The Washington Sanitary Improvement Company (WSIC) was a late 19th century charitable capitalism experiment that ended in the 1950s. This blog started looking at the homes that were supposed to be sold to African American home buyers, after decades of mainly renting to white tenants.

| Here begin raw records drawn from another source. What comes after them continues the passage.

/-- From R322, R248, R286 and Tables 5.9, 5.10: what waits for a meridian. A gated galley's change enters the running configuration and
waits while a forme ring gates; ENGINE_CONFIG applies at the next start; PERSONALITY_PARAM is staged for a logical engine that is ON; and
SPARE_DISARM frees the spare at once. -/
def Obligations.EngineConfiguration : Prop :=
  ∀ (c : VCmd) (s : State) (l : Nat), s.backlogFree = true → l < 12 → (s.dev.func (0x0400 + l)).st ≠ 5 →
    let p := c.params
    (s.takes (.galleyConfig c) 0 8 = true → byteAt p 0 ≤ 63 → byteAt p 1 ≤ 1 → 1 ≤ byteAt p 2 → byteAt p 3 = 1 → fld p 4 2 ≤ 8192 →
      (byteAt p 0 % 8 = 7 → fld p 4 2 = 0) → fld p 6 2 = 0 → s.dev.gateDomain.isSome = true →
      exec (.galleyConfig c) s = .next (s.afterConfig (.galleyConfig c) 0x06
        (fun r => { r with galleys := upd r.galleys (byteAt p 0) (fun _ =>
          { sched := byteAt p 1, weight := byteAt p 2, gated := true, limit := fld p 4 2 }) }))) ∧
    (s.takes (.engineConfig c) (0x0400 + l) 4 = true → byteAt p 0 ≤ 63 → (s.dev.typ.slots.getD (byteAt p 0) {}).st = 2 →
      (byteAt p 1 < 14 ∨ byteAt p 1 = 0xFF) → 2 ≤ byteAt p 2 → byteAt p 2 ≤ 16 → byteAt p 3 = 0 →
      exec (.engineConfig c) s = .next (s.afterConfig (.engineConfig c) (0x20 + l)
        (fun r => { r with les := upd r.les l (fun x =>
          { x with bound := true, slot := byteAt p 0, pref := byteAt p 1, div := byteAt p 2 }) }))) ∧
    (∀ len, s.takes (.personalityParam c) (0x0400 + l) (4 + len) = true → fld p 2 2 = len → 1 ≤ len → len ≤ 2048 → len % 4 = 0 →
      fld p 0 2 + len ≤ 4096 →
      exec (.personalityParam c) s = .next (s.afterConfig (.personalityParam c) (0x20 + l)
        (fun r => { r with les := upd r.les l (fun x => { x with params := Mem.setBytes 0 x.params (fld p 0 2) (slice p 4 len) }) })
        (fun d => if (s.dev.func (0x0400 + l)).st = 2 then d.setLe l (fun x => { x with stagedParam := true }) else d))) ∧
    (s.takes (.spareDisarm c) (0x0400 + l) 0 = true →
      exec (.spareDisarm c) s = .next (s.answered (.spareDisarm c)
        { reply := .done [],
          after := fun d => (d.failArm l).failMigrate l,
          dev := ((s.packet (.spareDisarm c)).configured 0x0403 (0x20 + l)
            (fun r => { r with les := upd r.les l (fun x => { x with spare := none }) })).dropSpare l }))

/-- From R121, R122, R368, R369, R391, R408, R418 and Tables 5.11 to 5.14: a command that configures a MAC, a mirror, a proof, a
controller or a line, with its fields in their limits and a slot of the backlog free, of a function that is OFF, replies DONE and changes
the running configuration. -/
def Obligations.UnitConfiguration : Prop :=
  ∀ (c : VCmd) (s : State) (n : Nat), s.backlogFree = true → (s.dev.func c.fid).st = 0 →
    let p := c.params
    (n < 6 → s.takes (.macConfig c) (0x0100 + n) 12 = true → byteAt p 11 = 0 →
      let x : MacCfg := { mode := byteAt p 0, speed := byteAt p 1, maxFrame := fld p 2 2, station := fld p 4 6, flags := byteAt p 10 }
      x.bad (s.dev.start.bankClass.getD (n / 3) 0) = none →
      exec (.macConfig c) s = .next (s.afterConfig (.macConfig c) (0x10 + n)
        (fun r => { r with macs := upd r.macs n (fun _ => x) }) (fun d => d.pauseEval n))) ∧
    (n < 4 → s.takes (.mirrorConfig c) (0x0700 + n) 4 = true → byteAt p 2 ≤ 5 → byteAt p 3 ≤ 6 →
      let x : MirrorCfg := { ingress := byteAt p 0, egress := byteAt p 1, dest := byteAt p 2, cls := byteAt p 3 }
      exec (.mirrorConfig c) s = .next (s.afterConfig (.mirrorConfig c) (0x30 + n)
        (fun r => { r with mirrors := upd r.mirrors n (fun _ => x) }))) ∧
    (n < 8 → s.takes (.proofConfig c) (0x0800 + n) 8 = true → 1 ≤ fld p 0 2 → 1 ≤ byteAt p 2 → byteAt p 2 ≤ 8 → byteAt p 3 ≤ 3 →
      byteAt p 4 ≤ 31 → fld p 5 3 = 0 →
      let x : ProofCfg := { n := fld p 0 2, trunc := byteAt p 2, dir := byteAt p 3, ring := byteAt p 4 }
      exec (.proofConfig c) s = .next (s.afterConfig (.proofConfig c) (0x38 + n)
        (fun r => { r with proofs := upd r.proofs n (fun _ => x) }))) ∧
    (n < 4 → s.takes (.mbConfig c) (0x0200 + n) 12 = true → fld p 10 2 = 0 →
      let x : MbCfg := { s.dev.mbCfg n with
        nbrp := fld p 0 2, ntseg1 := byteAt p 2, ntseg2 := byteAt p 3, nsjw := byteAt p 4, dbrp := byteAt p 5, dtseg1 := byteAt p 6,
        dtseg2 := byteAt p 7, dsjw := byteAt p 8, flags := byteAt p 9 }
      x.bad = none → exec (.mbConfig c) s = .next (s.afterConfig (.mbConfig c) (0x18 + n)
        (fun r => { r with mbs := upd r.mbs n (fun _ => x) }))) ∧
    (n < 4 → s.takes (.mbObjectConfig c) (0x0200 + n) 12 = true → byteAt p 0 ≤ 127 → byteAt p 1 ≤ 2 → byteAt p 2 ≤ 7 → byteAt p 3 ≤ 1 →
      fld p 4 4 ≤ (if byteAt p 3 = 1 then 0x1FFFFFFF else 0x7FF) →
      let x : MbObjCfg := { use := byteAt p 1, prio := byteAt p 2, ext := bit (byteAt p 3) 0, ident := fld p 4 4, mask := fld p 8 4 }
      exec (.mbObjectConfig c) s = .next (s.afterConfig (.mbObjectConfig c) (0x18 + n)
        (fun r => { r with mbs := upd r.mbs n (fun m => { m with objs := upd m.objs (byteAt p 0) (fun _ => x) }) })
        (fun d => d.mbObjReset n (byteAt p 0)))) ∧
    (n < 4 → s.takes (.mbRingConfig c) (0x0200 + n) 4 = true → 64 ≤ fld p 0 2 → fld p 0 2 ≤ 1024 → fld p 0 2 % 64 = 0 → fld p 2 2 = 0 →
      exec (.mbRingConfig c) s = .next (s.afterConfig (.mbRingConfig c) (0x18 + n)
        (fun r => { r with mbs := upd r.mbs n (fun m => { m with entries := fld p 0 2 }) }))) ∧
    (n < 4 → s.takes (.mbWakeConfig c) (0x0200 + n) 32 = true → byteAt p 0 ≤ 3 → byteAt p 1 ≤ 1 → fld p 2 2 = 0 →
      fld p 4 4 ≤ (if byteAt p 1 = 1 then 0x1FFFFFFF else 0x7FF) → byteAt p 12 ≤ 8 → fld p 13 3 = 0 →
      let x : MbCfg := { s.dev.mbCfg n with
        wakeMode := byteAt p 0, wakeFlags := byteAt p 1, wakeId := fld p 4 4, wakeIdMask := fld p 8 4, wakeDlc := byteAt p 12,
        wakeData := slice p 16 8, wakeDataMask := slice p 24 8 }
      exec (.mbWakeConfig c) s = .next (s.afterConfig (.mbWakeConfig c) (0x18 + n) (fun r => { r with mbs := upd r.mbs n (fun _ => x) }))) ∧
    (n < 4 → s.takes (.slConfig c) (0x0300 + n) 12 = true → 300 ≤ fld p 0 4 → fld p 0 4 ≤ 12000000 → 7 ≤ byteAt p 4 → byteAt p 4 ≤ 9 →
      byteAt p 5 ≤ 2 → 1 ≤ byteAt p 6 → byteAt p 6 ≤ 2 → byteAt p 7 = 0 → fld p 8 2 ≤ 255 → fld p 10 2 ≤ 255 →
      (byteAt p 4 = 9 → byteAt p 5 = 0) →
      let x : SlCfg := {
        rate := fld p 0 4, dataBits := byteAt p 4, parity := byteAt p 5, stop := byteAt p 6, lead := fld p 8 2, lag := fld p 10 2 }
      exec (.slConfig c) s = .next (s.afterConfig (.slConfig c) (0x1C + n) (fun r => { r with sls := upd r.sls n (fun _ => x) })))
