-- ==== Sys2Proof/Laws/Bytes.lean ====
section
/-! SUPPORT. The laws of byte lists and of list updates. -/

namespace Sys2Proof.Machine

@[simp] theorem leb_length (n v : Nat) : (leb n v).length = n := by
  induction n generalizing v with
  | zero => rfl
  | succ n ih => simp [leb, ih]

@[simp] theorem zeros_length (n : Nat) : (zeros n).length = n := by simp [zeros]

@[simp] theorem upd_length {α : Type} (xs : List α) (i : Nat) (f : α → α) : (upd xs i f).length = xs.length := by
  induction xs generalizing i with
  | nil => rfl
  | cons x xs ih => cases i <;> simp [upd, ih]

/-- An element that exists reads as updated. -/
theorem upd_getD_same {α : Type} (xs : List α) (i : Nat) (f : α → α) (a : α) (h : i < xs.length) :
    (upd xs i f).getD i a = f (xs.getD i a) := by
  induction xs generalizing i with
  | nil => simp at h
  | cons x xs ih =>
    cases i with
    | zero => rfl
    | succ i => simpa [upd] using ih i (by simpa using h)

/-- Every other element stays. -/
theorem upd_getD_ne {α : Type} (xs : List α) (i j : Nat) (f : α → α) (a : α) (h : i ≠ j) :
    (upd xs i f).getD j a = xs.getD j a := by
  induction xs generalizing i j with
  | nil => rfl
  | cons x xs ih =>
    cases i <;> cases j
    · exact absurd rfl h
    · rfl
    · rfl
    · simpa [upd] using ih _ _ (by simpa using h)

/-- An update that leaves the element as it is changes nothing. -/
theorem upd_fix {α : Type} (xs : List α) (i : Nat) (f : α → α) (a : α) (h : f (xs.getD i a) = xs.getD i a) : upd xs i f = xs := by
  induction xs generalizing i with
  | nil => rfl
  | cons x xs ih =>
    cases i with
    | zero => simpa [upd] using h
    | succ i => simpa [upd] using ih i (by simpa using h)

/-- Two updates of one element are one. -/
theorem upd_upd {α : Type} (xs : List α) (i : Nat) (f g : α → α) : upd (upd xs i f) i g = upd xs i (fun x => g (f x)) := by
  induction xs generalizing i with
  | nil => rfl
  | cons x xs ih => cases i <;> simp [upd, ih]

/-- Updates that agree on the element agree. -/
theorem upd_congr {α : Type} (xs : List α) (i : Nat) (f g : α → α) (a : α) (h : f (xs.getD i a) = g (xs.getD i a)) :
    upd xs i f = upd xs i g := by
  induction xs generalizing i with
  | nil => rfl
  | cons x xs ih =>
    cases i with
    | zero => simpa [upd] using h
    | succ i => simpa [upd] using ih i (by simpa using h)

/-- One-time memory that is programmed again as it is stays. -/
@[simp] theorem orBits_self (xs : List Bool) : orBits xs xs = xs := by
  induction xs with
  | nil => rfl
  | cons x xs ih => simp [orBits, ih]

/-- A programmed bit stays programmed. -/
theorem orBits_mono (xs ys : List Bool) (i : Nat) (h : xs.getD i false = true) : (orBits xs ys).getD i false = true := by
  induction xs generalizing ys i with
  | nil => simp at h
  | cons x xs ih =>
    cases i with
    | zero => simp at h; simp [orBits, h]
    | succ i => simpa [orBits] using ih ys.tail i (by simpa using h)

end Sys2Proof.Machine
end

Looking at WSIC properties they tend to have a pattern where the properties were sold to a three business partners, Nathaniel J. Taube, Nathan Levin and James B. Evans as the Colonial Investment Co. for $3 million dollars. Those partners sold to African American buyers. There was usually a foreclosure. In 1956 Nathan Levin died and Colonial Inv. Co. vice president Harry A. Badt took his place in the foreclosure paperwork. Then the property wound up in the hands of George Basiliko and or the DC Redevelopment Land Agency (RLA). Then there were the odd lucky ones who managed to avoid that fate.photo of property

Let’s see what happens with 55 Bates St NW:

  • December 1950 (recorded Jan 26, 1951) Evans, Levin and Taube sold one-half of 55 Bates St NW to Ruth C. Morris.
  • December 1950 (recorded Jan 18, 1951) Ms. Morris borrowed $2,525 from Colonial Investment Co. favorite trustees Abraham H. Levin and Robert G. Weightman.
  • January 1951 Evans, Levin, and Taube sold the other half of 55 Bates St NW to Rodena Hood.
  • Jan 1951 Ms. Hood borrowed $2,525 from trustees Abraham H. Levin and Robert G. Weightman.
  • October 1952 Ms. Morse sold her half to the widow A. E. Pickett.
  • September 1956 Ms. Hood lost her half to foreclosure. It was repossessed by Badt, Evans, and Taube via an auction.
  • Sept 1956 Harry A. and wife Jennie Badt sold/transferred their interest in the property to Nathan Levin’s survivors.
  • June 1959 (doc #1959024641), as part of a large property package, Badt, Evans, Taube, Nathan Levin’s survivors, and their spouses sold 55 Bates to Sophia and George Basiliko.
  • June 1963 Ms. Morris, and by extension Mrs. Pickett, was released from her mortgage.
  • October 1965 Mrs. A. B. Pickett borrowed $5,959 from the United Mortgage Company represented by trustees A.J. Mascetta and Ralph O. Weed.
  • December 1979 George Basiliko, Inc sold his half to Otis B. Womack.
  • December 1985 the Estate of Otis B. Womack transferred the half to Otis’ brother James E. Womack.
  • June 1985 the estate of A.B. Pickett sold her half to James E. Womack.

This has two elements of the pattern with one mortgage and the sale of that foreclosed unit to George Basiliko. But it was not sold to the DC Redevelopment Agency and avoided that part of the cycle.

For some reason the name Otis Womack seemed familiar, so I Googled it. I no longer have a Washington Post subscription, but it’s one of the first things to pop up with a story from October 24, 1981. Otis Womack was the owner of the Little Florida Avenue Market at 141 Florida Avenue NW when he was shot dead in a robbery. His name is also buried in a 1981 Congressional document regarding gun violence. His son Wayne Ellis David, an MPD officer, died recently in 2024, in a tragic accident when he attempted to retrieve a gun from a storm drain.